During the Mxit era, I never really got the hang of SMS slang. Oh, I could throw in a ‘gtg’ and (to my shame) a ‘lol’ occasionally but often I would need to enlist the help of my younger sister to decode the chaos of consonants. But then, luckily for me, we all moved on to qwerty keyboards, predictive text and social media. Now that we no longer have to press the number 4 three times to get an ‘i’, and so on, one would think proper spelling and grammar would make a reappearance in popular culture.
But sadly, this SMS slang seems to have become rooted in some people’s psyche. As a self-professed ‘Grammar Nazi’ (for want of a more politically correct term), I find scrolling down my news feed painful. For some reason,‘s’ and ‘z’ are still interchangeable. The same with ‘your’ and ‘you’re’. Clearly, some people don’t understand that grammar is the difference between knowing your shit, and the knowing you’re shit. Also, certain numbers can apparently be used in place of words. For example ‘b4’ instead of ‘before’. What are you doing? This is English, not Bingo.
Thankfully, I’m not the only person who feels this way. Lynne Truss, author of Eats, Shoots and Leaves (see what she did there?) and an extremist even for a Grammar Nazi, has a zero-tolerance approach to poor use of the English language. For example, she believes that people who mix up ‘its’ and ‘it’s’ “deserve to be struck by lightning, hacked up on the spot and buried in an unmarked grave”. I suppose in Truss’s case, “Nazi” is probably a fairly accurate description.

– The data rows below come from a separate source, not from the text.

-- ==== Sys2Proof/Machine/Commands.lean ====
section
/-! DEFINITION. The meanings of the three host commands (40_host_commands.md). -/

namespace Sys2Proof.Machine

/-- What INIT writes (40_host_commands.md R101, 70_reset_and_hazards.md R231). LW to FLUSHED are unspecified after it (log
entry 5). -/
def State.initialize (s : State) : State :=
  { s.drawWorking with initDone := true, status := .ok, lwReg := 0, phase := .idle, mem := Memory.unwritten }

/-- INIT (40_host_commands.md R101). -/
def execInit (s : State) : Host.Outcome State Fault Refusal := .next (s.initialize.respond .ok)

/-- `LW_REG <- w` (40_host_commands.md R102). -/
def State.setLwReg (w : BitVec 24) (s : State) : State := { s with lwReg := w }

/-- SET_LITERAL_WIDTH (40_host_commands.md R102): the entry checks of 60_exceptions.md R207, then LW_REG. -/
def execSetLiteralWidth (w : BitVec 24) (s : State) : Host.Outcome State Fault Refusal :=
  if s.initDone = false then .next (s.respond .initializerNotCalled)
  else if isError s.status then .next (s.respond s.status)
  else if s.phase ≠ .idle then .next (s.markRefused .literalWidthWhileSuspended)
  else if legalLiteralWidth w then .next ((s.setLwReg w).respond s.status)
  else .next ((s.setLwReg w).raise .badLiteralWidth)

/-- What a fresh start writes once LW_REG is legal (40_host_commands.md R106). -/
def State.latchStream (s : State) : State :=
  { s with
    lw := s.lwReg.setWidth 4
    clearCode := clearCodeOf (s.lwReg.setWidth 4)
    endCode := endCodeOf (s.lwReg.setWidth 4)
    saveCode := (endCodeOf (s.lwReg.setWidth 4)).setWidth 13
    prevCode := 0
    width := initialWidth (s.lwReg.setWidth 4)
    bits := 0
    nbits := 0
    phase := .fill }

/-- FreshStart (40_host_commands.md R106). -/
def freshStart (s : State) : State :=
  if legalLiteralWidth s.lwReg then s.latchStream else s.raise .badLiteralWidth

/-- One pass of DECODE's loop (40_host_commands.md R107). IDLE is met only before the loop, where it is the fresh start. -/
def decodePass (s : State) : Host.Outcome State Fault Refusal :=
  match s.phase with
  | .idle => .next (freshStart s)
  | .fill =>
    match parseCode s with
    | .go _ t => dispatchCode t.code t
    | .stop t => .next t
    | .fault e => .fault e
  | .emitLit => literalStep s
  | .flush => flushStep s

/-- DECODE's loop: passes until a response is sent (40_host_commands.md R107). -/
def decodeLoop : (n : Nat) → State → Host.Outcome State Fault Refusal
  | 0, _ => .fault .noProgress
  | n + 1, s =>
    match decodePass s with
    | .next t => if t.response.isSome then .next t else decodeLoop n t
    | .fault e => .fault e
    | .refused r => .refused r

/-- A bound on the loop's passes: a fresh start, a pending code, one per bit the command can get, and the one that ends it
(40_host_commands.md R111). -/
def passBound (s : State) : Nat := s.nbits.toNat + 8 * (s.src.wi - s.src.ri) + 3

/-- DECODE (40_host_commands.md R103): the entry checks R104 and R105 before anything else (60_exceptions.md R207), the refusals of
70_reset_and_hazards.md R240 items 5 and 7 (log entry 12), then the loop. -/
def execDecode (s : State) : Host.Outcome State Fault Refusal :=
  if s.initDone = false then .next (s.respond .initializerNotCalled)
  else if isError s.status then .next (s.respond s.status)
  else if !(s.src.wf && s.dst.wf) then .next (s.markRefused .brokenCursor)
  else if arraysOverlap s.src s.dst then .next (s.markRefused .overlappingArrays)
  else decodeLoop (passBound s) s.beginCommand

end Sys2Proof.Machine
end

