@[simp] theorem State.setSrc_flushed (p : SrcPort) (s : State) :
    (s.setSrc p).flushed = s.flushed := rfl

@[simp] theorem State.setSrc_mem (p : SrcPort) (s : State) :
    (s.setSrc p).mem = s.mem := rfl

@[simp] theorem State.setSrc_src (p : SrcPort) (s : State) :
    (s.setSrc p).src = p := rfl

@[simp] theorem State.setSrc_dst (p : SrcPort) (s : State) :
    (s.setSrc p).dst = s.dst := rfl

@[simp] theorem State.setSrc_response (p : SrcPort) (s : State) :
    (s.setSrc p).response = s.response := rfl

@[simp] theorem State.setSrc_refusedMark (p : SrcPort) (s : State) :
    (s.setSrc p).refusedMark = s.refusedMark := rfl

@[simp] theorem State.setSrc_host (p : SrcPort) (s : State) :
    (s.setSrc p).host = s.host := rfl

@[simp] theorem State.setSrc_draws (p : SrcPort) (s : State) :
    (s.setSrc p).draws = s.draws := rfl


/-! ### `State.setDst` -/

@[simp] theorem State.setDst_initDone (p : DstPort) (s : State) :
    (s.setDst p).initDone = s.initDone := rfl

@[simp] theorem State.setDst_status (p : DstPort) (s : State) :
    (s.setDst p).status = s.status := rfl

@[simp] theorem State.setDst_lwReg (p : DstPort) (s : State) :
    (s.setDst p).lwReg = s.lwReg := rfl

@[simp] theorem State.setDst_phase (p : DstPort) (s : State) :
    (s.setDst p).phase = s.phase := rfl

@[simp] theorem State.setDst_lw (p : DstPort) (s : State) :
    (s.setDst p).lw = s.lw := rfl

@[simp] theorem State.setDst_clearCode (p : DstPort) (s : State) :
    (s.setDst p).clearCode = s.clearCode := rfl

@[simp] theorem State.setDst_endCode (p : DstPort) (s : State) :
    (s.setDst p).endCode = s.endCode := rfl

@[simp] theorem State.setDst_saveCode (p : DstPort) (s : State) :
    (s.setDst p).saveCode = s.saveCode := rfl

@[simp] theorem State.setDst_prevCode (p : DstPort) (s : State) :
    (s.setDst p).prevCode = s.prevCode := rfl

@[simp] theorem State.setDst_width (p : DstPort) (s : State) :
    (s.setDst p).width = s.width := rfl

@[simp] theorem State.setDst_bits (p : DstPort) (s : State) :
    (s.setDst p).bits = s.bits := rfl

@[simp] theorem State.setDst_nbits (p : DstPort) (s : State) :
    (s.setDst p).nbits = s.nbits := rfl

@[simp] theorem State.setDst_code (p : DstPort) (s : State) :
    (s.setDst p).code = s.code := rfl

@[simp] theorem State.setDst_first (p : DstPort) (s : State) :
    (s.setDst p).first = s.first := rfl

@[simp] theorem State.setDst_stackStart (p : DstPort) (s : State) :
    (s.setDst p).stackStart = s.stackStart := rfl

@[simp] theorem State.setDst_flushed (p : DstPort) (s : State) :
    (s.setDst p).flushed = s.flushed := rfl

@[simp] theorem State.setDst_mem (p : DstPort) (s : State) :
    (s.setDst p).mem = s.mem := rfl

While Truss may be a bit radical (I think being struck by lightning alone is a fair punishment), I do think the way you write or type is a fair indication of intelligence. Particularly for first-language English speakers. I reckon if you’re smart enough to be accepted to university, you should probably be able to differentiate between ‘there’, ‘their’ and ‘they’re’. Honestly, if you can’t do that, explain to me exactly how you plan on getting that medical degree?
And if looking smart isn’t reason enough to use correct grammar, I could argue that grammar saves lives. How, you ask? Consider this time-honoured Grammar Nazi mantra. “Let’s eat, grandpa” versus “Let’s eat grandpa” – think about it.